Today, the voice-hearers network is increasingly challenging the traditional theory that auditory hallucinations are sufficient for a diagnosis of psychosis or schizophrenia, which should be treated with anti-psychotics without any regard for the content of the messages. More and more healthy and high-functioning adults are ‘coming out’ as people who have occasionally or frequently heard voices. I personally heard a voice once, during that near-death experience in 2001, although I’ve never heard one since.
I’m particularly interested in the link between voice-hearing, dissociation and creativity, and in the incidence of voice-hearing among creative individuals like novelists Marilynne Robinson (who occasionally hears a voice inspiring her novels), comedians Graham Linehan and Jonny Vegas (both of whom hear or have heard voices), and musicians like Lady Gaga and David Bowie (the former says she heard voices and started to act them out as personae, while the latter likewise embodied and acted out radically different personalities and has a history of schizophrenia in his family).
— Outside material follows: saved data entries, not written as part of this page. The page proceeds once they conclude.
theorem issuing_spec {s : State} {i : Instr} {p : Issuing → Ctx → Row → Group → Bool} (h : issuing s i p = true) :
    ∃ u c r g, Issues s i u c r g ∧ p u c r g = true := by
  unfold issuing at h
  split at h
  · cases h
  · rename_i u hu
    split at h
    · rename_i c g r hc hg hr
      simp only [Bool.and_eq_true, Option.isNone_iff_eq_none] at h
      obtain ⟨⟨⟨⟨⟨h1, h2⟩, h3⟩, h4⟩, h5⟩, h6⟩ := h
      exact ⟨u, c, r, g, ⟨hu, hc, hg, h1, hr, h2, h3, h4, h5⟩, h6⟩
    · cases h

theorem meets {s : State} {i : Instr} {P : Issuing → Ctx → Row → Group → Prop} (d : ∀ u c r g, Decidable (P u c r g))
    (h : issuing s i (fun u c r g => @decide _ (d u c r g)) = true) : ∃ u c r g, Issues s i u c r g ∧ P u c r g :=
  let ⟨u, c, r, g, a, b⟩ := issuing_spec h
  ⟨u, c, r, g, a, @of_decide_eq_true _ (d u c r g) b⟩

theorem issues_of {s : State} {i : Instr} (h : issuesNow s i = true) : ∃ u c r g, Issues s i u c r g := by
  have h' : issuing s i (fun _ _ _ _ => true) = true := by
    revert h
    unfold issuesNow issuing
    cases s.sched.cur with
    | none => exact id
    | some u => simp only [Bool.and_true]; exact id
  obtain ⟨u, c, r, g, a, _⟩ := issuing_spec h'
  exact ⟨u, c, r, g, a⟩

/-- Register instructions (`Integers` to `LaneOperations`): one of each family issues. -/
theorem witness_registers : ∀ p ∈ ([(.iadd (fa 0 (.v 3) (.v 1) (.v 2) (.v 0) .s32 0), intArith), (.aadd (fa 0 (.v 2) (.v 4) (.v 1) (.v 0) .s32 0), addressCompare),
      (.and (fa 0 (.v 3) (.v 1) (.v 2) (.v 0) .s32 0), logic), (.shl (fa 0 (.v 3) (.v 1) (.v 2) (.v 0) .u32 0), shifts), (.clz (fa 0 (.v 2) (.v 4) (.v 0) (.v 0) .s64 0), bitFields),
      (.mov (fa 0 (.v 3) (.v 1) (.v 0) (.v 0) .f32 0), moves), (.fadd (fa 0 (.v 3) (.v 1) (.v 2) (.v 0) .f32 0), floats),
      (.fmin (fa 0 (.v 3) (.v 1) (.v 2) (.v 0) .f32 0), floatCompare), (.fsin (fa 0 (.v 3) (.v 1) (.v 0) (.v 0) .f32 0), functionUnit),
      (.vote (fa 0 (.s 4) (.v 9) (.v 0) (.v 0) .s32 2), exchanges)] : List (Instr × Family)),
    ∃ s u c r g R, Issues s p.1 u c r g ∧ p.2 p.1 = some R := by
  have h : ∀ i ∈ ([.iadd (fa 0 (.v 3) (.v 1) (.v 2) (.v 0) .s32 0), .aadd (fa 0 (.v 2) (.v 4) (.v 1) (.v 0) .s32 0), .and (fa 0 (.v 3) (.v 1) (.v 2) (.v 0) .s32 0),
      .shl (fa 0 (.v 3) (.v 1) (.v 2) (.v 0) .u32 0), .clz (fa 0 (.v 2) (.v 4) (.v 0) (.v 0) .s64 0), .mov (fa 0 (.v 3) (.v 1) (.v 0) (.v 0) .f32 0),
      .fadd (fa 0 (.v 3) (.v 1) (.v 2) (.v 0) .f32 0), .fmin (fa 0 (.v 3) (.v 1) (.v 2) (.v 0) .f32 0), .fsin (fa 0 (.v 3) (.v 1) (.v 0) (.v 0) .f32 0),
      .vote (fa 0 (.s 4) (.v 9) (.v 0) (.v 0) .s32 2)] : List Instr), issuesNow (placed i) i = true := by decide +kernel
  intro p hp
  simp only [List.mem_cons, List.not_mem_nil, or_false] at hp h
  rcases hp with rfl | rfl | rfl | rfl | rfl | rfl | rfl | rfl | rfl | rfl <;>
    exact (let ⟨u, c, r, g, a⟩ := issues_of (h _ (by simp)); ⟨placed _, u, c, r, g, _, a, rfl⟩)

theorem witness_conversions : ∃ s u c r g R, Issues s (.cvt (fa 0 (.v 3) (.v 1) (.v 0) (.v 0) .s32 0x1A800)) u c r g
    ∧ conversions s (.cvt (fa 0 (.v 3) (.v 1) (.v 0) (.v 0) .s32 0x1A800)) = some R :=
  let ⟨u, c, r, g, a⟩ := issues_of (s := placed (.cvt (fa 0 (.v 3) (.v 1) (.v 0) (.v 0) .s32 0x1A800))) (by decide +kernel)
  ⟨_, u, c, r, g, _, a, rfl⟩

/-- `Moves`: v4 + j read with j = 2, and with j = 12, the first register beyond an allotment of 16; a `NOP`. -/
theorem witness_moves :
    (∃ u c r g, Issues (grp (placed (.movi (fa 0 (.v 3) (.v 4) (.s 1) (.v 0) .s32 0))) (sset' [(1, 2)])) (.movi (fa 0 (.v 3) (.v 4) (.s 1) (.v 0) .s32 0)) u c r g
      ∧ ∀ l ∈ c.aluLanes r, moviFine (fa 0 (.v 3) (.v 4) (.s 1) (.v 0) .s32 0) c l)
    ∧ (∃ u c r g, Issues (grp (placed (.movi (fa 0 (.v 3) (.v 4) (.s 1) (.v 0) .s32 0))) (sset' [(1, 12)])) (.movi (fa 0 (.v 3) (.v 4) (.s 1) (.v 0) .s32 0)) u c r g
      ∧ ∃ l ∈ c.aluLanes r, ¬moviFine (fa 0 (.v 3) (.v 4) (.s 1) (.v 0) .s32 0) c l)
    ∧ ∃ u c r g, Issues (placed (.nop (fa 0 (.v 0) (.v 0) (.v 0) (.v 0) .s32 0))) (.nop (fa 0 (.v 0) (.v 0) (.v 0) (.v 0) .s32 0)) u c r g :=
  ⟨meets (fun _ _ _ _ => by dsimp only [moviFine]; infer_instance) (by decide +kernel),
   meets (fun _ _ _ _ => by dsimp only [moviFine]; infer_instance) (by decide +kernel), issues_of (by decide +kernel)⟩

/-- `LaneOperations`: a reduction and a scan. -/
theorem witness_reductions : ∀ i ∈ [Instr.gred (fa 0 (.s 7) (.v 1) (.v 0) (.v 0) .s32 0), .gscan (fa 0 (.v 3) (.v 1) (.v 0) (.v 0) .s32 8)],
    ∃ s u c r g, Issues s i u c r g := by
  have h : ∀ i ∈ [Instr.gred (fa 0 (.s 7) (.v 1) (.v 0) (.v 0) .s32 0), .gscan (fa 0 (.v 3) (.v 1) (.v 0) (.v 0) .s32 8)], issuesNow (placed i) i = true := by decide +kernel
  exact fun i hi => let ⟨u, c, r, g, a⟩ := issues_of (h i hi); ⟨_, u, c, r, g, a⟩
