-- ==== Sys2Proof/Machine/Control.lean ====
section
/-!
DEFINITION. Control transfer (44_control.md). PC is the address of the next instruction; no flag is written (C4).
-/
namespace Sys2Proof.Machine

/-- `Push16(PC); PC <- a` (R265, R270). -/
def callTo (a : Word) (s : State) : State := { push16 s.pc s with pc := a }

/-- `PC <- PC + sext_16(e)` (R263). -/
def jumpRel (e : Byte) (s : State) : State := { s with pc := s.pc + sext16 e }

/-- JP a16 (R260). -/
def execJpA16 (a : Word) (s : State) : StepOutcome := doneIn 16 { s with pc := a }

/-- JP HL (R261). -/
def execJpHl (s : State) : StepOutcome := doneIn 4 { s with pc := getHL s }

/-- JP cc,a16 (R262). -/
def execJpCc (cc : Cond) (a : Word) (s : State) : StepOutcome :=
  if condHolds s cc then doneIn 16 { s with pc := a } else doneIn 12 s

/-- JR e8 (R263). -/
def execJrE8 (e : Byte) (s : State) : StepOutcome := doneIn 12 (jumpRel e s)

/-- JR cc,e8 (R264). -/
def execJrCc (cc : Cond) (e : Byte) (s : State) : StepOutcome :=
  if condHolds s cc then doneIn 12 (jumpRel e s) else doneIn 8 s

/-- CALL a16 (R265). -/
def execCallA16 (a : Word) (s : State) : StepOutcome := doneIn 24 (callTo a s)

/-- CALL cc,a16 (R266). -/
def execCallCc (cc : Cond) (a : Word) (s : State) : StepOutcome :=
  if condHolds s cc then doneIn 24 (callTo a s) else doneIn 12 s

/-- RET (R267). -/
def execRet (s : State) : StepOutcome := doneIn 16 (returnPop s)

/-- RET cc (R268). -/
def execRetCc (cc : Cond) (s : State) : StepOutcome :=
  if condHolds s cc then doneIn 20 (returnPop s) else doneIn 8 s

/-- RETI (R269): IME is set at once. -/
def execReti (s : State) : StepOutcome := doneIn 16 (returnFromInterrupt s)

/-- The target of RST (R97, R270): `zext_16(t * 8)`. -/
def restartAddress (t : Fin 8) : Word := BitVec.ofNat 16 (t.val * 8)

/-- RST t (R270). -/
def execRstT (t : Fin 8) (s : State) : StepOutcome := doneIn 16 (callTo (restartAddress t) s)

end Sys2Proof.Machine
end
Not to mention the dissociative capacity of gifted actors to become other people (Le Carre called Alec Guinness’ ability to become someone else a ‘complete self-enchantment, a controlled schizophrenia’); or all the many poets and song-writers who say their poems came to them from a voice / presence / spirit / muse.
What Jaynes fails to address, I’d suggest, is the value of these ‘vestiges of the bicameral mind’. When we seem to feel or hear messages from the beyond, it’s not just a primitive throwback to Homeric times. These messages sometimes tell us something useful, beautiful and wise, something our ordinary consciousness does not know. They are often sources of moral inspiration or consolation. I’d suggest the right hemisphere is still not entirely accessible to our ordinary consciousness, and there is a value in learning how to access it through things like meditation, trance states or techniques of ecstasy (though of course there are risks as well, particularly if you end up with an inflated or Messianic sense of self).
To go a step further into the mystical, if we do receive inspiration through the right hemisphere, does that mean the origin is definitely purely material or neurochemical? Could we not consider William James’ hypothesis that the right hemisphere / unconscious is the door through which the divine speaks to us? Such has been the suggestion of various spiritual critics of Jaynes’ theory, from Owen Barfield to Philip K. Dick.
Still, the voice-hearing network is fascinating, from a theological perspective, because in some ways it suggests a very modern attitude to the gods. We hear their commands, and yet we don’t have to obey unquestioningly. We relate to them less as a child to their all-powerful father, and more like a friend to their equal, rather like Lyra’s friendship with her daemon, Pantalaimon, in Philip Pullman’s Dark Materials. Happiness, then, is eudaimonia: having a friendly daemon to keep one company in life and through death.
Very well, says my daemon, looking over my shoulder as I write. But who made the daemons?